Replace the remote_write URL and customize the namespace and label configuration as necessary.
This step associates the MetricsInstance resource with the agent: grafana-agent GrafanaAgent resource deployed in the previous step. The MetricsInstance resource watches for creation and updates to *Monitors with the instance: primary label.

Once you’ve rolled out the manifest, create the basicAuth credentials using a Kubernetes Secret:

apiVersion: v1
kind: Secret
metadata:
  name: primary-credentials-metrics
  namespace: default
stringData:
  username: 'your_cloud_prometheus_username'
  password: 'your_cloud_prometheus_API_key'

If you’re using Grafana Cloud, you can find your hosted Loki endpoint username and password by clicking Details on the Loki tile on the Grafana Cloud Portal. If you want to base64-encode these values yourself, use data instead of stringData.

Once you’ve rolled out the MetricsInstance and its Secret, you can confirm that the MetricsInstance Agent is up and running using kubectl get pod. Since you haven’t defined any monitors yet, this Agent doesn’t have any scrape targets defined. In the next section, you’ll create scrape targets for the cAdvisor and kubelet endpoints exposed by the kubelet service in the cluster.

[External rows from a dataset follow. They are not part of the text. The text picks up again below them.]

-- ==== Sys2Proof/Machine/Operands.lean ====
section
/-! DEFINITION. Operand forms: the fields of the two port bytes the host writes (rules R48, R50), the layout of the two
status bytes it reads (rules R49, R51), and the `BUS` word of an access (rules R32, R47, R104). -/

namespace Sys2Proof.Machine

/-! ### The control byte (R48); bits 7:5 take part in no rule -/

/-- `DIR`, bit 0. -/
def ctlDir (v : Byte) : Bool := v.getLsbD 0

/-- `STEP`, bit 1. -/
def ctlStep (v : Byte) : Bool := v.getLsbD 1

/-- `RDEN`, bit 2. -/
def ctlRden (v : Byte) : Bool := v.getLsbD 2

/-- `WREN`, bit 3. -/
def ctlWren (v : Byte) : Bool := v.getLsbD 3

/-- `CRCEN`, bit 4. -/
def ctlCrcen (v : Byte) : Bool := v.getLsbD 4

/-! ### The drive-select byte (R50, polarity by spec/90 C1); bits 7:4 take part in no rule -/

/-- `SEL`, bit 3: 1 selects drive `DRV`, 0 deselects all. -/
def selSel (v : Byte) : Bool := v.getLsbD 3

/-- `DRV`, bits 2:0, unsigned. -/
def selDrv (v : Byte) : Fin 8 := (v.extractLsb' 0 3).toFin

/-! ### Status bytes (R49, R51) -/

/-- A status byte from its fill field 4:0 and its bits 5, 6 and 7. -/
def statusByte (fill : BitVec 5) (b5 b6 b7 : Bool) : Byte :=
  BitVec.ofBool b7 ++ BitVec.ofBool b6 ++ BitVec.ofBool b5 ++ fill

/-- A condition as its status bit shows it: itself with `high`, its negation with `low` (R51). -/
def polarize (p : Polarity) (b : Bool) : Bool :=
  match p with
  | .high => b
  | .low  => !b

/-! ### The `BUS` word of a host access (R32, R47, R104) -/

/-- The `PORT` field of an access to an address: offsets 0, 1 and 2 from `PORT_BASE`, and 3, "not decoded", for every
other address (DEDUCED, log entry 19). The spec gives a port address no width: it is an unbounded natural number, and
`PORT_BASE + 1` and `PORT_BASE + 2` do not wrap (DESIGN CHOICE, log entry 22). -/
def portOf (c : Config) (addr : Nat) : BitVec 2 :=
  if addr = c.portBase then 0
  else if addr = c.portBase + 1 then 1
  else if addr = c.portBase + 2 then 2
  else 3

end Sys2Proof.Machine
end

Create ServiceMonitors for kubelet and cAdvisor endpoints

Next, you’ll create ServiceMonitors for kubelet and cAdvisor metrics exposed by the kubelet service. Every Node in your cluster exposes kubelet and cAdvisor metrics at /metrics and /metrics/cadvisor, respectively. Agent Operator creates a kubelet service that exposes these Node endpoints so that they can be scraped using ServiceMonitors.

To scrape the kubelet and cAdvisor endpoints:

Copy the following kubelet ServiceMonitor manifest to a file, then roll it out in your cluster using kubectl apply -f followed by the filename.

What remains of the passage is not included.